Ca2+-induced lateral phase separation in phosphatidic acid/phosphatidylcholine monolayers as revealed by fluorescence microscopy.

Phase separation in mixed monolayers of phosphatidylcholine (PC) and pyrene-labeled phosphatidic acid (PA) was observed by fluorescence microscopy on an air/water interface as a function of subphase Ca2+ concentration and lateral packing pressure of the film. Below 45 mN m-1 and in the absence of Ca2+ no indications of phase immiscibility were observed. Addition of 1 mM Ca2+ caused extensive phase separation, which was evident immediately after spreading of the film.
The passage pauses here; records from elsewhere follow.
-- ==== Sys2Proof/Machine/Routes.lean ====
section
/-! DEFINITION. Places of the mesh and the paths through it: lane buffers, routes and link states by number, partition keys, the
routing rule of each lane, the records of flows and circuits (chapters 04 to 06). Output and input numbers are 0 N, 1 E, 2 S,
3 W, 4 local. -/

namespace Sys2Proof.Machine

/-- Depth of a lane buffer (R156). -/
def laneDepth (l : Nat) : Nat := if l = 7 then 8 else 16

def State.dir (s : State) (r p : Nat) : LinkDir := sget {} s.fabric.dirs (4 * r + p)
def State.setDir (s : State) (r p : Nat) (d : LinkDir) : State :=
  { s with fabric := { s.fabric with dirs := sput {} s.fabric.dirs (4 * r + p) d } }
def State.bond (s : State) (r p : Nat) : Bond := sget {} s.fabric.bonds (bondKey r p)
def State.setBond (s : State) (r p : Nat) (b : Bond) : State :=
  { s with fabric := { s.fabric with bonds := sput {} s.fabric.bonds (bondKey r p) b } }
/-- State of the link at port p of router r; ABSENT where there is no port (R181). -/
def State.linkState (s : State) (r p : Nat) : LinkState := if hasPort r p then (s.bond r p).state else .absent

def linkNum : LinkState → Nat
  | .absent => 0 | .off => 1 | .init => 2 | .up => 3 | .retrain => 4 | .down => 5

/-- The lane buffer of an input: flits, oldest first. -/
def State.buf (s : State) (r i l : Nat) : List Flit := sget [] s.fabric.bufs (bufKey r i l)
def State.setBuf (s : State) (r i l : Nat) (b : List Flit) : State :=
  { s with fabric := { s.fabric with bufs := sput [] s.fabric.bufs (bufKey r i l) b } }
/-- The route of the packet at the front of an input buffer. -/
def State.route (s : State) (r i l : Nat) : Option Route := sfind s.fabric.routes (bufKey r i l)
def State.setRoute (s : State) (r i l : Nat) (x : Option Route) : State :=
  { s with fabric := { s.fabric with routes := match x with
                                               | some v => sins s.fabric.routes (bufKey r i l) v
                                               | none => sdel s.fabric.routes (bufKey r i l) } }
def State.arb (s : State) (r o : Nat) : OutArb := sget {} s.fabric.outs (5 * r + o)
def State.setArb (s : State) (r o : Nat) (a : OutArb) : State :=
  { s with fabric := { s.fabric with outs := sput {} s.fabric.outs (5 * r + o) a } }

/-- Counter f of port p of router r (R187). -/
def State.linkCount (s : State) (r p f n : Nat) : State := s.bumpBy (0x3000 + r) (16 * p + f) n

def isPacketFlit (f : Flit) : Bool :=
  match f.ft with
  | .head => true | .body => true | .tail => true | .single => true
  | _ => false
def isHeadFlit (f : Flit) : Bool := decide (f.ft = .head ∨ f.ft = .single)
def isLastFlit (f : Flit) : Bool := decide (f.ft = .tail ∨ f.ft = .single)
/-- Sequenced flits (R153). -/
def isSequenced (f : Flit) : Bool := decide (f.ft ≠ .idle)

/-- Lanes that carry traffic over the mesh in each device state (R44, R49, R193). In EASY the flits of L0 and L1 that are in the
mesh when SC0 and SC1 stop still move (DEDUCED, log 100); what an NI injects then is State.laneRuns's matter. -/
def State.laneCarries (s : State) (l : Nat) : Bool :=
  match s.dev with
  | .standby => false
  | .muster => false
  | .moored => decide (l = 7)
  | .launch => decide (2 ≤ l)
  | .afloat => true
  | .easy => true
  | .halted => decide (l = 7)

/-! ### Partition keys -/

/-- The pair that governs a key at input i of router r: the lowest-numbered VALID match (R219, R231). -/
def State.governing (s : State) (r i key : Nat) : Option Nat :=
  (List.range 8).findSome? (fun j =>
    let v := sget 0 s.fabric.act.pairs (40 * r + 8 * i + j)
    if bitAt v 63 ∧ key &&& field v 31 16 = field v 47 32 &&& field v 31 16 then some v else none)

/-- Whether router r lies in the rectangle of a pair (R221). -/
def inRect (v r : Nat) : Bool :=
  decide (field v 59 57 ≤ xOf r) && decide (xOf r ≤ field v 53 51) && decide (field v 56 54 ≤ yOf r) && decide (yOf r ≤ field v 50 48)

/-! ### Routing rules -/

/-- XY (R195). -/
def xyOut (r d : Nat) : Nat :=
  if xOf r < xOf d then 1 else if xOf d < xOf r then 3
  else if yOf r < yOf d then 2 else if yOf d < yOf r then 0 else 4

/-- L7 (R196): Y first toward MP. -/
def l7Out (r d : Nat) : Nat :=
  if d = 43 then
    (if yOf r < 5 then 2 else if xOf r < 3 then 1 else if 3 < xOf r then 3 else 4)
  else xyOut r d

/-- The candidate set of R201; `src` says that the router's column is the packet's source column. -/
def oddEven (r d : Nat) (src : Bool) : List Nat :=
  let ydir := if yOf d > yOf r then 2 else 0
  if xOf d = xOf r ∧ yOf d = yOf r then [4]
  else if xOf d = xOf r then [ydir]
  else if xOf d > xOf r then
    if yOf d = yOf r then [1]
    else
      (if xOf r % 2 = 1 ∨ src then [ydir] else []) ++ (if xOf d % 2 = 1 ∨ xOf d - xOf r ≠ 1 then [1] else [])
  else
    [3] ++ (if yOf d ≠ yOf r ∧ xOf r % 2 = 0 then [ydir] else [])

/-- SC3_ALLOW of router r for destination d. -/
def State.allow (s : State) (r d : Nat) : Nat := sget 0xF s.fabric.act.allow (48 * r + d)
/-- EXCLUDE bit of router r, output o, destination d (R207). -/
def State.excluded (s : State) (r o d : Nat) : Bool := bitAt (s.ob (0x3100 + r) (0xA0 + o)) d

/-- The permitted set of R202; `rect` is the governing pair in CONFINED mode. -/
def State.permitted (s : State) (r d : Nat) (src : Bool) (rect : Option Nat) : List Nat :=
  (oddEven r d src).filter (fun o =>
    decide (o = 4) || (bitAt (s.allow r d) o && ! s.excluded r o d && decide (s.linkState r o = .up)
      && (match rect with
         | some v => inRect v (neighbour r o)
         | none => true)))

/-- The value of an object that a router's choice in this FAB cycle uses. -/
def State.seenOb (s : State) (i sub : Nat) : Nat :=
  match sfind s.fabric.late (okey i sub) with
  | some (t, v) => if s.clk.fab < t then v else s.ob i sub
  | none => s.ob i sub

/-- Stores a value that choices see from a FAB count on. -/
def State.putLate (s : State) (i sub v from_ : Nat) : State :=
  ({ s with fabric := { s.fabric with late := sins s.fabric.late (okey i sub) (from_, s.seenOb i sub) } }).obSet i sub v

/-- FAB count of the next slot boundary (R119). -/
def State.nextSlot (s : State) : Nat := s.clk.fab + min (8 - s.cox.cycle % 8) (s.cox.strokeLen - s.cox.cycle)

/-- Cost of an output (R203): the average as it was before an update in this FAB cycle (R204), and the bias that took effect
at the last slot boundary (R206). -/
def State.cost (s : State) (r o l : Nat) : Nat :=
  s.seenOb (0x3100 + r) (0x90 + 2 * o + (l - 4)) + s.seenOb (0x3100 + r) (0x88 + 2 * o + (l - 4))

/-- The output an SC3 packet takes (R203): lower cost, on equal cost E or W. -/
def State.adaptive (s : State) (r l : Nat) (a : List Nat) : Option Nat :=
  match a with
  | [] => none
  | [o] => some o
  | o1 :: o2 :: _ =>
    let (x, y) := if o1 = 1 ∨ o1 = 3 then (o1, o2) else (o2, o1)
    if x = 4 ∨ y = 4 then some 4
    else if s.cost r y l < s.cost r x l then some y else some x

/-- The output that an SC3 packet at input i of router r takes now, if it may take any (R202, R203). -/
def State.sc3Out (s : State) (r i l : Nat) (h : Header) : Option Nat :=
  let rect := if s.fabric.act.confined then s.governing r i h.pkey else none
  s.adaptive r l (s.permitted r (faTarget h.fa) (decide (xOf r = xOf h.src)) rect)

/-- Branches of a mask tree at router r (R216): `dir` is the direction of travel in a column branch. -/
def maskTree (r src mask : Nat) (dir : Nat) : List Nat :=
  let x := xOf r
  let y := yOf r
  let member (a b : Nat) : Bool := bitAt mask (8 * b + a)
  let anyCol (p : Nat → Bool) : Bool := (List.range 48).any (fun n => p (xOf n) && bitAt mask n)
  let inCol (p : Nat → Bool) : Bool := (List.range 6).any (fun b => p b && member x b)
  let outs :=
    if y = yOf src then
      (if x ≥ xOf src ∧ anyCol (fun c => decide (c > x)) then [1] else [])
        ++ (if x ≤ xOf src ∧ anyCol (fun c => decide (c < x)) then [3] else [])
        ++ (if inCol (fun b => decide (b < y)) then [0] else [])
        ++ (if inCol (fun b => decide (b > y)) then [2] else [])
    else if dir = 0 then (if inCol (fun b => decide (b < y)) then [0] else [])
    else (if inCol (fun b => decide (b > y)) then [2] else [])
  outs ++ (if member x y then [4] else [])

/-- Hops of a compiled path from its start: router and output of each (R241, R251). -/
def pathHops : Nat → Nat → Nat → List (Nat × Nat)
  | _, _, 0 => []
  | r, path, h + 1 => (r, path % 4) :: pathHops (neighbour r (path % 4)) (path / 4) h

/-- Fields of an SC0 flow record (R241). -/
def flowType (v : Nat) : Nat := field v 31 30
def flowMcast (v : Nat) : Bool := bitAt v 29
def flowSrc (v : Nat) : Nat := field v 27 22
def flowDst (v : Nat) : Nat := field v 21 16
def flowFlits (v : Nat) : Nat := field v 15 12
def flowPair (v : Nat) : Nat := field v 9 0
def flowT0 (v : Nat) : Nat := 8 * field v 63 56 + field v 55 53
def flowHops (v : Nat) : Nat := field v 52 49
def flowPath (v : Nat) : Nat := field v 87 64
/-- Fields of a circuit record (R251). -/
def circDefined (v : Nat) : Bool := decide (field v 31 30 = 1)
def circMcast (v : Nat) : Bool := bitAt v 29
def circSrc (v : Nat) : Nat := field v 27 22
def circDst (v : Nat) : Nat := field v 21 16
def circHops (v : Nat) : Nat := field v 15 12
def circFirst (v : Nat) : Nat := field v 63 56
def circWin (v : Nat) : Nat := field v 55 48
def circPath (v : Nat) : Nat := field v 87 64

/-- Group g of the running tables: kind, row or column, members (R227). -/
def State.group (s : State) (g : Nat) : Nat := sget 0 s.fabric.act.groups g

/-- Outputs that a ROW or COLUMN packet from router src takes at router r, toward every member beyond, and the local
copy (R214, R250). -/
def rowColOuts (r src mask kind : Nat) : List Nat :=
  let beyond (o : Nat) : Bool := (List.range 48).any (fun n => bitAt mask n &&
    (match o with
     | 1 => decide (yOf n = yOf r ∧ xOf n > xOf r)
     | 3 => decide (yOf n = yOf r ∧ xOf n < xOf r)
     | 2 => decide (xOf n = xOf r ∧ yOf n > yOf r)
     | _ => decide (xOf n = xOf r ∧ yOf n < yOf r)))
  let pos := if kind = 2 then [1, 3] else [2, 0]
  let ok (o : Nat) : Bool :=
    match o with
    | 1 => decide (xOf r ≥ xOf src) | 3 => decide (xOf r ≤ xOf src)
    | 2 => decide (yOf r ≥ yOf src) | _ => decide (yOf r ≤ yOf src)
  (pos.filter (fun o => ok o && beyond o)) ++ (if bitAt mask r then [4] else [])

/-- The record of the flow or circuit that a packet of L0 or L1 names. -/
def State.planOf (s : State) (l : Nat) (h : Header) : Nat := if l = 0 then sget 0 s.fabric.act.flows h.flow else sget 0 s.fabric.act.circuits h.flow

/-- Whether a packet of L0 or L1 belongs to a multicast flow or circuit. -/
def State.planMcast (s : State) (l : Nat) (h : Header) : Bool := if l = 0 then flowMcast (s.planOf l h) else circMcast (s.planOf l h)

/-- Members that a ROW or COLUMN packet goes to: those of its group but for its initiator (R215, R269). -/
def State.planMembers (s : State) (l : Nat) (h : Header) : Nat :=
  clrBitN (field (s.group (if l = 0 then flowDst (s.planOf l h) else circDst (s.planOf l h))) 47 0) h.src

/-- Outputs of a packet on a compiled path (R199, R250): the hop of its flow or circuit at this router. -/
def State.compiledOuts (s : State) (r l : Nat) (h : Header) : List Nat :=
  let v := s.planOf l h
  if s.planMcast l h then
    rowColOuts r (if l = 0 then flowSrc v else circSrc v) (s.planMembers l h) (field (s.group (if l = 0 then flowDst v else circDst v)) 63 62)
  else
    let hops := if l = 0 then pathHops (flowSrc v) (flowPath v) (flowHops v) else pathHops (circSrc v) (circPath v) (circHops v)
    match hops.find? (fun x => x.1 = r) with
    | some x => [x.2]
    | none => [4]

end Sys2Proof.Machine
end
Further increase in Ca2+ concentration up to 30 mM increased the pyrene excimer intensity of the separated phosphatidic acid enriched domains. In the presence of Ca2+ (1-30 mM) and at surface pressures below 10 mN m-1 phase separation was always evident. However, as surface pressure exceeded 10 mN m-1, mixing of PC and PA occurred. Upon decompression of the film, phase separation reappeared at surface pressures close to 10 mN m-1. The surface textures of the film before and after the compression and subsequent relaxation were different. Inclusion of 30 mol% cholesterol increased the number and decreased the size of the PA domains. In films containing 50 mol% cholesterol no phase separation could be detected at the resolution available.